/-- The length byte follows seven bytes, which shifts it to bits 63:56. -/
theorem padWord_eq_le64_padBytes {T : List Byte} (hT : T.length ≤ 7) (L : Byte) : padWord T L = le64 (padBytes T L) := by
  have hlow : le64 (T ++ List.replicate (7 - T.length) 0) = le64 T := by
    rw [le64_append, le64_replicate_zero, BitVec.ofNat_eq_ofNat, BitVec.zero_shiftLeft, BitVec.or_zero]
  have hlen : 8 * (T ++ List.replicate (7 - T.length) 0).length = 56 := by
    rw [List.length_append, List.length_replicate]; omega
  rw [padBytes, le64_append, hlow, hlen, le64_singleton, padWord, BitVec.or_comm]

theorem padWord_extractLsb' {T : List Byte} (hT : T.length ≤ 7) (L : Byte) {j : Nat} (hj : j < 8) :
    (padWord T L).extractLsb' (8 * j) 8 = (padBytes T L)[j]?.getD 0 := by
  rw [padWord_eq_le64_padBytes hT, le64_extractLsb' _ hj]

theorem padBytes_getElem?_tail {T : List Byte} (L : Byte) {j : Nat} (hj : j < T.length) :
    (padBytes T L)[j]? = some T[j] := by
  rw [padBytes, List.append_assoc, List.getElem?_append_left hj, List.getElem?_eq_getElem hj]

theorem padBytes_getElem?_zero {T : List Byte} (L : Byte) {j : Nat} (hle : T.length ≤ j) (hj : j ≤ 6) :
    (padBytes T L)[j]? = some 0 := by
  have hzero : j - T.length < 7 - T.length := by omega
  rw [padBytes, List.append_assoc, List.getElem?_append_right hle, List.getElem?_append_left (by simpa using hzero),
    List.getElem?_replicate, if_pos hzero]

theorem padBytes_getElem?_length {T : List Byte} (hT : T.length ≤ 7) (L : Byte) : (padBytes T L)[7]? = some L := by
  have hlen : (T ++ List.replicate (7 - T.length) 0).length = 7 := by
    rw [List.length_append, List.length_replicate]; omega
  rw [padBytes, List.getElem?_append_right hlen.le, hlen]; rfl

theorem padWord_lengthByte {T : List Byte} (hT : T.length ≤ 7) (L : Byte) : (padWord T L).extractLsb' 56 8 = L := by
  have hlane := padWord_extractLsb' hT L (j := 7) (by decide)
  rw [padBytes_getElem?_length hT] at hlane
  exact hlane

/-- Settles O10: the final word is le64 of its eight bytes, so each lane is the byte at its place in the list. -/
theorem padWordLayout : Obligations.PadWordLayout := by
  refine fun T L hT => ⟨fun j hj => ?_, fun j hle hj => ?_, padWord_lengthByte hT L, padWord_eq_le64_padBytes hT L⟩
  · rw [padWord_extractLsb' hT L (by omega), padBytes_getElem?_tail L hj, Option.getD_some]
  · rw [padWord_extractLsb' hT L (by omega), padBytes_getElem?_zero L hle hj, Option.getD_some]

/-! ### CMPL -/

theorem not_legal_of_tailBits_ne_zero {h : Hdr} (hop : opField h = 5) (hbits : h.extractLsb' 3 5 ≠ (0 : BitVec 5)) :
    ¬ Legal h :=
  (not_legal_iff_fields h).2 (.inr (.inr ⟨hop, hbits⟩))

theorem exec_cmpl_of_ne_absorb {s : State} (h : s.ph ≠ .absorb) (r : BitVec 3) (t : Word) :
    exec (.cmpl r t) s = .next (takeException .sequenceError (0x0500 + r.setWidth 16) s) := if_neg h

/-- The header of CMPL as response data (60_exceptions.md R175). -/
theorem setWidth_hdr_cmpl : ∀ r : BitVec 3, (0x0500 + r.setWidth 16 : Hdr).setWidth 64 = 0x0500 + r.setWidth 64 := by
  decide

/-- LEN8 counts the r bytes of the tail modulo 256 (43_pad_final.md R141). -/
theorem ofNat_toNat_add_tailCount_mod (len8 : Byte) (r : BitVec 3) :
    BitVec.ofNat 8 ((len8.toNat + r.toNat) % 256) = len8 + r.setWidth 8 :=
  BitVec.eq_of_toNat_eq (by simp)

/-- Settles O20: bits 7:3 of the header select no row, the phase decides between SequenceError and the compression, and the
word compressed is the padded word of the tail bytes. -/
theorem cmplCompressesTheFinalWord : Obligations.CmplCompressesTheFinalWord := by
  refine fun s => ⟨fun h d hop hbits => ?_, decode_cmpl, fun r t hph => ?_, fun r t len8 hph hlen => ⟨?_, ?_⟩⟩
  · exact execCommand_of_not_legal (c := ⟨h, d⟩) (not_legal_of_tailBits_ne_zero hop hbits) s
  · rw [exec_cmpl_of_ne_absorb hph, takeException, setWidth_hdr_cmpl]; rfl
  · rw [hlen, ofNat_toNat_add_tailCount_mod]
    exact exec_of_accepted ⟨hph, rfl⟩
  · exact finalWord_tailWord r t len8

/-! ### FIN -/

theorem exec_fin_of_ne_padded {s : State} (h : s.ph ≠ .padded) :
    exec .fin s = .next (takeException .sequenceError 0x0600 s) := if_neg h

/-- Settles O21: a non-zero argument selects no row, and the phase decides between SequenceError and the digest; V and LEN8
are whatever `dropComputation` leaves. -/
theorem finAnswersTheDigest : Obligations.FinAnswersTheDigest := by
  refine fun s => ⟨fun h d hop harg => ?_, decode_fin, fun hph => ?_, fun u hph hu => ?_⟩
  · exact execCommand_of_not_legal (c := ⟨h, d⟩)
      (not_legal_of_argField_ne_zero (.inr (.inr (.inr (.inl hop)))) harg) s
  · exact exec_fin_of_ne_padded hph
  · subst hu
    exact ⟨_, _, _, exec_of_accepted ⟨hph, rfl⟩⟩

/-! ### The length law -/

theorem runCommands_encode_cons {i : Instr} {s u : State} (hwf : i.wellFormed = true) (h : Accepted i s u)
    (cs : List Command) : runCommands (encode i :: cs) s = runCommands cs u :=
  runCommands_cons (execCommand_of_accepted (decodeOfEncodeIsTheInstruction i hwf) h) cs

/-- In ABSORB every CMPW is accepted and adds 8 to LEN8 (42_init_compress.md R132). -/
theorem runCommands_cmpw (W : List Word) : ∀ s : State, s.ph = .absorb →
    ∃ u, runCommands (W.map fun m => encode (.cmpw m)) s = .next u ∧ u.ph = .absorb ∧
      u.len8 = s.len8 + BitVec.ofNat 8 (8 * W.length) := by
  induction W with
  | nil => exact fun s hph => ⟨s, rfl, hph, (BitVec.add_zero s.len8).symm⟩
  | cons m W ih =>
    intro s hph
    have hacc : Accepted (.cmpw m) s _ := ⟨hph, rfl⟩
    obtain ⟨u, hrun, huph, hlen⟩ := ih (respond .ok 0 (writeArx (compress s.v m) (s.len8 + 8) s)) hph
    refine ⟨u, (runCommands_encode_cons rfl hacc _).trans hrun, huph, ?_⟩
    have hcount : 8 * (m :: W).length = 8 + 8 * W.length := by rw [List.length_cons]; omega
    rw [hlen, hcount, BitVec.ofNat_add, ← BitVec.add_assoc]; rfl

/-- INIT sets LEN8 to 0, so after q words it is 8q modulo 256 (43_pad_final.md R142). -/
theorem runCommands_init_cmpw (W : List Word) {s : State} (hph : s.ph = .idle) (hkv : s.kv = true) :
    ∃ u, runCommands (encode .init :: W.map fun m => encode (.cmpw m)) s = .next u ∧ u.ph = .absorb ∧
      u.len8 = BitVec.ofNat 8 (8 * W.length) := by
  have hacc : Accepted .init s _ := ⟨hph, hkv, rfl⟩
  obtain ⟨u, hrun, huph, hlen⟩ :=
    runCommands_cmpw W (respond .ok 0 (setPhase .absorb (writeArx (initArx s.k0 s.k1) 0 s))) rfl
  exact ⟨u, (runCommands_encode_cons rfl hacc _).trans hrun, huph, hlen.trans (BitVec.zero_add _)⟩

/-- Settles O50: LEN8 is a multiple of 8 below 256 before the CMPL, so r < 8 is added without a wrap. -/
theorem lengthLaw : Obligations.LengthLaw := by
  intro W r t s hph hkv
  obtain ⟨u, hrun, huph, hlen⟩ := runCommands_init_cmpw W hph hkv
  have hbefore : u.len8.toNat = 8 * W.length % 256 := by rw [hlen, BitVec.toNat_ofNat]
  have hafter : (u.len8 + r.setWidth 8).toNat = (8 * W.length + r.toNat) % 256 := by
    rw [hlen, ofNat_add_tailCount, BitVec.toNat_ofNat]
  refine ⟨u, _, hrun, huph, hbefore, by omega, exec_of_accepted ⟨huph, rfl⟩, hafter, ?_, ?_, ?_⟩
  · exact (congrArg (· % 8) hafter).trans (by omega)
  · exact congrArg (compress u.v) (finalWord_tailWord r t _)
  · exact padWord_lengthByte (by rw [wordBytes_length]; omega) _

****************

## TASK DESCRIPTION
Output each line exactly, from the first line of the data down to the line that contains "(padBytes T L)[j]? = some 0 := by", both included.

## EXPECTED ANSWER
/-- The length byte follows seven bytes, which shifts it to bits 63:56. -/
theorem padWord_eq_le64_padBytes {T : List Byte} (hT : T.length ≤ 7) (L : Byte) : padWord T L = le64 (padBytes T L) := by
  have hlow : le64 (T ++ List.replicate (7 - T.length) 0) = le64 T := by
    rw [le64_append, le64_replicate_zero, BitVec.ofNat_eq_ofNat, BitVec.zero_shiftLeft, BitVec.or_zero]
  have hlen : 8 * (T ++ List.replicate (7 - T.length) 0).length = 56 := by
    rw [List.length_append, List.length_replicate]; omega
  rw [padBytes, le64_append, hlow, hlen, le64_singleton, padWord, BitVec.or_comm]

theorem padWord_extractLsb' {T : List Byte} (hT : T.length ≤ 7) (L : Byte) {j : Nat} (hj : j < 8) :
    (padWord T L).extractLsb' (8 * j) 8 = (padBytes T L)[j]?.getD 0 := by
  rw [padWord_eq_le64_padBytes hT, le64_extractLsb' _ hj]

theorem padBytes_getElem?_tail {T : List Byte} (L : Byte) {j : Nat} (hj : j < T.length) :
    (padBytes T L)[j]? = some T[j] := by
  rw [padBytes, List.append_assoc, List.getElem?_append_left hj, List.getElem?_eq_getElem hj]

theorem padBytes_getElem?_zero {T : List Byte} (L : Byte) {j : Nat} (hle : T.length ≤ j) (hj : j ≤ 6) :
    (padBytes T L)[j]? = some 0 := by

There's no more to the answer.